━━ RECORDS TO PROCESS

-- ==== Sys2Proof/Laws/CanonFrontEnd.lean ====
section
/-! SUPPORT. The canonical form of the state is kept by the converters, comparators, generators, position interfaces and sorting: one lemma an operation. -/

namespace Sys2Proof.Machine

variable {pq : List Instr}

/-! Ops. -/

theorem State.setFld_canon {s : State} (a hi lo v : Nat) (hc : s.Held pq) :
    (State.setFld s a hi lo v).Held pq := by
  unfold State.setFld
  with_reducible repeat' first | assumption | apply State.setReg_canon

theorem State.setFlag_canon {s : State} (a i : Nat) (b : Bool) (hc : s.Held pq) :
    (State.setFlag s a i b).Held pq := by
  unfold State.setFlag
  with_reducible repeat' first | assumption | apply State.setFld_canon

theorem State.satInc_canon {s : State} (a hi lo : Nat) (hc : s.Held pq) :
    (State.satInc s a hi lo).Held pq := by
  unfold State.satInc
  with_reducible repeat' first | assumption | apply State.setFld_canon

theorem State.satAdd_canon {s : State} (a hi lo n : Nat) (hc : s.Held pq) :
    (State.satAdd s a hi lo n).Held pq := by
  unfold State.satAdd
  with_reducible repeat' first | assumption | apply State.setFld_canon

theorem State.modInc_canon {s : State} (a hi lo : Nat) (hc : s.Held pq) :
    (State.modInc s a hi lo).Held pq := by
  unfold State.modInc
  with_reducible repeat' first | assumption | apply State.setFld_canon

theorem State.tick_canon {s : State} (hc : s.Held pq) :
    (State.tick s).Held pq := by
  unfold State.tick
  with_reducible repeat' first | assumption | (fail_if_no_progress refine canon_mk ?_ rfl rfl rfl rfl rfl rfl rfl)

theorem State.cfgFail_canon {s : State} (a : Nat) (f : CfgFail) (hc : s.Held pq) :
    (State.cfgFail s a f).Held pq := by
  unfold State.cfgFail
  with_reducible repeat' first | assumption | apply State.setReg_canon

theorem State.cfgOk_canon {s : State} (a : Nat) (hc : s.Held pq) :
    (State.cfgOk s a).Held pq := by
  unfold State.cfgOk
  with_reducible repeat' first | assumption | apply State.setReg_canon

theorem State.store_canon {s : State} (a chk : Nat) (locked : Bool) (v : Word) (detail : Nat) (hc : s.Held pq) :
    (State.store s a chk locked v detail).Held pq := by
  unfold State.store
  with_reducible repeat' first | assumption | apply State.cfgFail_canon | apply State.setReg_canon | split

theorem State.unitWrite_canon {s : State} (a chk en : Nat) (v : Word) (fails : State → List CfgFail) (onEnable onDisable onLive : State → State) (detail : Nat) (hc : s.Held pq) (hconEnable : ∀ t : State, t.Held pq → (onEnable t).Held pq) (hconDisable : ∀ t : State, t.Held pq → (onDisable t).Held pq) (hconLive : ∀ t : State, t.Held pq → (onLive t).Held pq) :
    (State.unitWrite s a chk en v fails onEnable onDisable onLive detail).Held pq := by
  unfold State.unitWrite
  with_reducible repeat' first | assumption | apply hconEnable | apply hconDisable | apply hconLive | apply State.cfgFail_canon | apply State.cfgOk_canon | apply State.setFlag_canon | apply State.store_canon | dsimp only | split

theorem State.advanceTo_canon {s : State} (e : Nat) (h : s.Held pq) : (s.advanceTo e).Held pq := by
  unfold State.advanceTo
  split
  · have ht : (s.trace.fifo.drop (e / 4 - s.now / 4)).length ≤ 64 := by
      have := h.trace; simp only [List.length_drop]; omega
    exact ⟨h.regs, h.bytes, ht, h.rings, h.hq, h.aq, h.queue⟩
  · exact h

theorem State.whenOn_canon {s : State} (d chk : Nat) (f : State → State) (hc : s.Held pq) (hcf : ∀ t : State, t.Held pq → (f t).Held pq) :
    (State.whenOn s d chk f).Held pq := by
  unfold State.whenOn
  with_reducible repeat' first | assumption | apply canon_ite | apply hcf | apply State.cfgFail_canon

theorem State.tracePush_canon {s : State} (w : Word) (h : s.Held pq) : (s.tracePush w).Held pq := by
  unfold State.tracePush
  split
  · rename_i h1
    split
    · have ht : (s.trace.fifo ++ [w]).length ≤ 64 := by simp only [List.length_append, List.length_singleton]; omega
      exact ⟨h.regs, h.bytes, ht, h.rings, h.hq, h.aq, h.queue⟩
    · split
      · exact ⟨h.regs, h.bytes, by simp only [List.length_append, List.length_cons, List.length_nil]; omega,
          h.rings, h.hq, h.aq, h.queue⟩
      · exact ⟨h.regs, h.bytes, by simp only [List.length_append, List.length_cons, List.length_nil]; omega,
          h.rings, h.hq, h.aq, h.queue⟩
  · apply State.setFlag_canon
    exact canon_mk h rfl rfl rfl rfl rfl rfl rfl

theorem State.pulseLine_canon {s : State} (l : Nat) (hc : s.Held pq) :
    (State.pulseLine s l).Held pq := by
  unfold State.pulseLine
  with_reducible repeat' first | assumption | (fail_if_no_progress refine canon_mk ?_ rfl rfl rfl rfl rfl rfl rfl)

theorem State.setLine_canon {s : State} (l : Nat) (high : Bool) (hc : s.Held pq) :
    (State.setLine s l high).Held pq := by
  unfold State.setLine
  with_reducible repeat' first | assumption | (fail_if_no_progress refine canon_mk ?_ rfl rfl rfl rfl rfl rfl rfl) | split

theorem State.raiseAt_canon {s : State} (src e f : Nat) (hc : s.Held pq) :
    (State.raiseAt s src e f).Held pq := by
  unfold State.raiseAt
  with_reducible repeat' first | assumption | apply State.modInc_canon | apply State.setFlag_canon | apply State.setFld_canon | (fail_if_no_progress refine canon_mk ?_ rfl rfl rfl rfl rfl rfl rfl) | dsimp only | split

theorem State.raiseNow_canon {s : State} (src : Nat) (hc : s.Held pq) :
    (State.raiseNow s src).Held pq := by
  unfold State.raiseNow
  with_reducible repeat' first | assumption | apply State.raiseAt_canon

/-! Arbiter. -/

theorem State.arbSync_canon {s : State} (hc : s.Held pq) :
    (State.arbSync s).Held pq := by
  unfold State.arbSync
  with_reducible repeat' first | assumption | apply State.setReg_canon

theorem State.arbRequest_canon {s : State} (act res : Nat) (h : s.Held pq) : (s.arbRequest act res).2.Held pq := by
  unfold State.arbRequest
  dsimp only
  split
  · exact h
  · split
    · exact State.setReg_canon _ _ h
    · split
      · exact State.setReg_canon _ _ h
      · split
        · apply State.setReg_canon
          apply State.arbSync_canon
          exact canon_mk h rfl rfl rfl rfl rfl rfl rfl
        · split
          · exact State.setReg_canon _ _ h
          · apply State.setReg_canon
            apply State.arbSync_canon
            exact ⟨h.regs, h.bytes, h.trace, h.rings, h.hq, by
              simp only [State.tick, List.length_append, List.length_singleton]; omega, h.queue⟩

theorem State.arbRelease_canon {s : State} (t : Nat) (h : s.Held pq) : (s.arbRelease t).Held pq := by
  unfold State.arbRelease
  apply State.arbSync_canon
  exact ⟨h.regs, h.bytes, h.trace, h.rings, h.hq, Nat.le_trans (List.length_filter_le _ _) h.aq, h.queue⟩

/-! Converters. -/

theorem State.setSlice_canon {s : State} (n : Nat) (r : Slice) (hc : s.Held pq) :
    (State.setSlice s n r).Held pq := by
  unfold State.setSlice
  with_reducible repeat' first | assumption | (fail_if_no_progress refine canon_mk ?_ rfl rfl rfl rfl rfl rfl rfl)

theorem State.setGroup_canon {s : State} (g : Nat) (r : Group) (hc : s.Held pq) :
    (State.setGroup s g r).Held pq := by
  unfold State.setGroup
  with_reducible repeat' first | assumption | (fail_if_no_progress refine canon_mk ?_ rfl rfl rfl rfl rfl rfl rfl)

theorem State.miss_canon {s : State} (e : Nat) (hc : s.Held pq) :
    (State.miss s e).Held pq := by
  unfold State.miss
  with_reducible repeat' first | assumption | apply State.satInc_canon

theorem State.feedRing_canon {s : State} (n : Nat) (codes : List (BitVec 4)) (hc : s.Held pq) :
    (State.feedRing s n codes).Held pq := by
  unfold State.feedRing
  with_reducible repeat' first | assumption | apply State.setSlice_canon

theorem State.winEval_canon {s : State} (n : Nat) (v : Int) (hc : s.Held pq) :
    (State.winEval s n v).1.Held pq := by
  unfold State.winEval
  with_reducible repeat' first | assumption | apply canonP_ite | apply State.setFlag_canon | apply State.setSlice_canon
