theorem State.lcCtrlWrite_canon {s : State} (c : Nat) (v : Word) (hc : s.Held pq) :
    (State.lcCtrlWrite s c v).Held pq := by
  unfold State.lcCtrlWrite
  with_reducible repeat' first | assumption | intro _ | apply State.cfgFail_canon | apply State.lcDown_canon | apply State.lcUp_canon | apply State.unitWrite_canon | apply canon_id | dsimp only | split

theorem execCellEnable_canon (n : Fin 52) (v : BitVec 32) {s : State} (hc : s.Held pq) :
    canonR pq (execCellEnable n v s) := by
  unfold execCellEnable
  with_reducible repeat' first | assumption | intro _ | apply canonR_next | apply State.lcCtrlWrite_canon | apply State.whenOn_canon

theorem execCellDisable_canon (n : Fin 52) (v : BitVec 32) {s : State} (hc : s.Held pq) :
    canonR pq (execCellDisable n v s) := by
  unfold execCellDisable
  with_reducible repeat' first | assumption | apply canonR_next | apply State.lcCtrlWrite_canon | split

theorem State.lcCopy_canon {s : State} (a b : Nat) (hc : s.Held pq) :
    (State.lcCopy s a b).Held pq := by
  unfold State.lcCopy
  with_reducible repeat' first | assumption | intro _ | apply canon_foldl | apply State.setByte_canon | apply State.wipe_canon | (fail_if_no_progress refine canon_mk ?_ rfl rfl rfl rfl rfl rfl rfl)

theorem State.lcStartRestart_canon {s : State} (c : Nat) (hc : s.Held pq) :
    (State.lcStartRestart s c).Held pq := by
  unfold State.lcStartRestart
  with_reducible repeat' first | assumption | apply State.setCell_canon

theorem execCellCopyDone_canon (n : Fin 52) {s : State} (hc : s.Held pq) :
    canonR pq (execCellCopyDone n s) := by
  unfold execCellCopyDone
  with_reducible repeat' first | assumption | apply canonR_next | apply State.advanceTo_canon | apply State.lcCopy_canon | apply State.lcStartRestart_canon | apply State.setCellState_canon | dsimp only | split

theorem execRestartHandlerStart_canon (n : Fin 52) {s : State} (hc : s.Held pq) :
    canonR pq (execRestartHandlerStart n s) := by
  unfold execRestartHandlerStart
  with_reducible repeat' first | assumption | apply canonR_next | apply State.advanceTo_canon | apply State.lcStartRestart_canon | apply State.setCellState_canon | dsimp only | split

theorem State.cellDeliver_canon {s : State} (l : Nat) (hc : s.Held pq) :
    (State.cellDeliver s l).Held pq := by
  unfold State.cellDeliver
  with_reducible repeat' first | assumption | intro _ | apply canon_foldl | apply State.satInc_canon | apply State.setFlag_canon | apply State.setQueue_canon | dsimp only | split

theorem execHandlerStart_canon (n : Fin 52) {s : State} (hc : s.Held pq) :
    canonR pq (execHandlerStart n s) := by
  unfold execHandlerStart
  with_reducible repeat' first | assumption | apply canonR_next | apply State.advanceTo_canon | apply State.setCell_canon | apply State.setCellState_canon | apply State.setQueue_canon | dsimp only | split

theorem State.lcFlush_canon {s : State} (c : Nat) (hc : s.Held pq) :
    (State.lcFlush s c).Held pq := by
  unfold State.lcFlush
  with_reducible repeat' first | assumption | intro _ | apply canon_foldl | apply State.setCell_canon | apply State.setWord_canon

theorem execHandlerEnd_canon (n : Fin 52) {s : State} (hc : s.Held pq) :
    canonR pq (execHandlerEnd n s) := by
  unfold execHandlerEnd
  with_reducible repeat' first | assumption | apply canonR_next | apply State.advanceTo_canon | apply State.holdReset_canon | apply State.lcDiffer_canon | apply State.lcFlush_canon | apply State.lcMismatch_canon | apply State.noteRun_canon | apply State.setCell_canon | apply State.setCellState_canon | apply State.setQueue_canon | dsimp only | split

theorem execHandlerBudgetFault_canon (n : Fin 52) {s : State} (hc : s.Held pq) :
    canonR pq (execHandlerBudgetFault n s) := by
  unfold execHandlerBudgetFault
  with_reducible repeat' first | assumption | apply canonR_next | apply State.advanceTo_canon | apply State.cellFaultAt_canon | dsimp only | split

theorem State.lcCompareWord_canon {s : State} (a b : Nat) (hc : s.Held pq) :
    (State.lcCompareWord s a b).1.Held pq := by
  unfold State.lcCompareWord
  with_reducible repeat' first | assumption | apply canonP_ite | apply State.setWord_canon

theorem execRecoveryMemoryCompareDone_canon (n : Fin 52) {s : State} (hc : s.Held pq) :
    canonR pq (execRecoveryMemoryCompareDone n s) := by
  unfold execRecoveryMemoryCompareDone
  with_reducible repeat' first | assumption | intro _ | apply canonR_next | apply canonP_foldl | apply State.advanceTo_canon | apply State.lcCompareWord_canon | apply State.lcStartRestart_canon | apply State.lcStop_canon | dsimp only | split

theorem State.lcWindowWrite_canon {s : State} (c : Nat) (data : Bool) (i : Nat) (v : Word) (hc : s.Held pq) :
    (State.lcWindowWrite s c data i v).Held pq := by
  unfold State.lcWindowWrite
  with_reducible repeat' first | assumption | apply canon_ite | apply State.cfgFail_canon | apply State.setWord_canon

theorem execCellWindowWrite_canon (n : Fin 52) (data : Bool) (i : Fin 2048) (v : BitVec 32) {s : State} (hc : s.Held pq) :
    canonR pq (execCellWindowWrite n data i v s) := by
  unfold execCellWindowWrite
  with_reducible repeat' first | assumption | apply canonR_next | apply State.lcWindowWrite_canon | split

theorem execCellRestartCommand_canon (n : Fin 52) {s : State} (hc : s.Held pq) :
    canonR pq (execCellRestartCommand n s) := by
  unfold execCellRestartCommand
  with_reducible repeat' first | assumption | apply canonR_next | apply State.holdReset_canon | apply State.lcRestart_canon | apply State.noteRun_canon | dsimp only | split

theorem execCellRoleSet_canon (n : Fin 52) (role : BitVec 2) {s : State} (hc : s.Held pq) :
    canonR pq (execCellRoleSet n role s) := by
  unfold execCellRoleSet
  with_reducible repeat' first | assumption | apply canonR_next | apply State.repairCommit_canon | apply State.setFld_canon | apply State.sparesSync_canon | (fail_if_no_progress refine canon_mk ?_ rfl rfl rfl rfl rfl rfl rfl) | split

/-! CellIsa. -/

theorem State.lcApply_canon {s : State} (k t lat : Nat) (o : LcOut) (hc : s.Held pq) :
    (State.lcApply s k t lat o).Held pq := by
  unfold State.lcApply
  with_reducible repeat' first | assumption | intro _ | apply canon_foldl | apply State.lcCorrected_canon | apply State.setCell_canon

theorem State.lcExec_canon {s : State} (c : Nat) (e : Bool) (srcs dsts : List Nat) (cyc lat : Nat) (isMs : Bool) (f : State → Nat → LcOut) (hc : s.Held pq) :
    (State.lcExec s c e srcs dsts cyc lat isMs f).Held pq := by
  unfold State.lcExec
  with_reducible repeat' first | assumption | intro _ | apply canon_ite | apply canon_foldl | apply State.advanceTo_canon | apply State.cellFaultAt_canon | apply State.lcApply_canon | apply State.lcCorrected_canon | apply State.lcDiffer_canon | apply State.lcMismatch_canon | apply State.msServe_canon | apply State.setCell_canon | apply State.setFld_canon | apply State.setWord_canon | dsimp only | split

━━━━

> [REQUIRED ACTION] Reproduce verbatim only the segment of the listing bounded by the line containing "unfold State.arbRequest" and the line containing "unfold State.winEval", with both boundary lines included.

> [EXERCISE RESPONSE]
  unfold State.arbRequest
  dsimp only
  split
  · exact h
  · split
    · exact State.setReg_canon _ _ h
    · split
      · exact State.setReg_canon _ _ h
      · split
        · apply State.setReg_canon
          apply State.arbSync_canon
          exact canon_mk h rfl rfl rfl rfl rfl rfl rfl
        · split
          · exact State.setReg_canon _ _ h
          · apply State.setReg_canon
            apply State.arbSync_canon
            exact ⟨h.regs, h.bytes, h.trace, h.rings, h.hq, by
              simp only [State.tick, List.length_append, List.length_singleton]; omega, h.queue⟩

theorem State.arbRelease_canon {s : State} (t : Nat) (h : s.Held pq) : (s.arbRelease t).Held pq := by
  unfold State.arbRelease
  apply State.arbSync_canon
  exact ⟨h.regs, h.bytes, h.trace, h.rings, h.hq, Nat.le_trans (List.length_filter_le _ _) h.aq, h.queue⟩

/-! Converters. -/

theorem State.setSlice_canon {s : State} (n : Nat) (r : Slice) (hc : s.Held pq) :
    (State.setSlice s n r).Held pq := by
  unfold State.setSlice
  with_reducible repeat' first | assumption | (fail_if_no_progress refine canon_mk ?_ rfl rfl rfl rfl rfl rfl rfl)

theorem State.setGroup_canon {s : State} (g : Nat) (r : Group) (hc : s.Held pq) :
    (State.setGroup s g r).Held pq := by
  unfold State.setGroup
  with_reducible repeat' first | assumption | (fail_if_no_progress refine canon_mk ?_ rfl rfl rfl rfl rfl rfl rfl)

theorem State.miss_canon {s : State} (e : Nat) (hc : s.Held pq) :
    (State.miss s e).Held pq := by
  unfold State.miss
  with_reducible repeat' first | assumption | apply State.satInc_canon

theorem State.feedRing_canon {s : State} (n : Nat) (codes : List (BitVec 4)) (hc : s.Held pq) :
    (State.feedRing s n codes).Held pq := by
  unfold State.feedRing
  with_reducible repeat' first | assumption | apply State.setSlice_canon

theorem State.winEval_canon {s : State} (n : Nat) (v : Int) (hc : s.Held pq) :
    (State.winEval s n v).1.Held pq := by
  unfold State.winEval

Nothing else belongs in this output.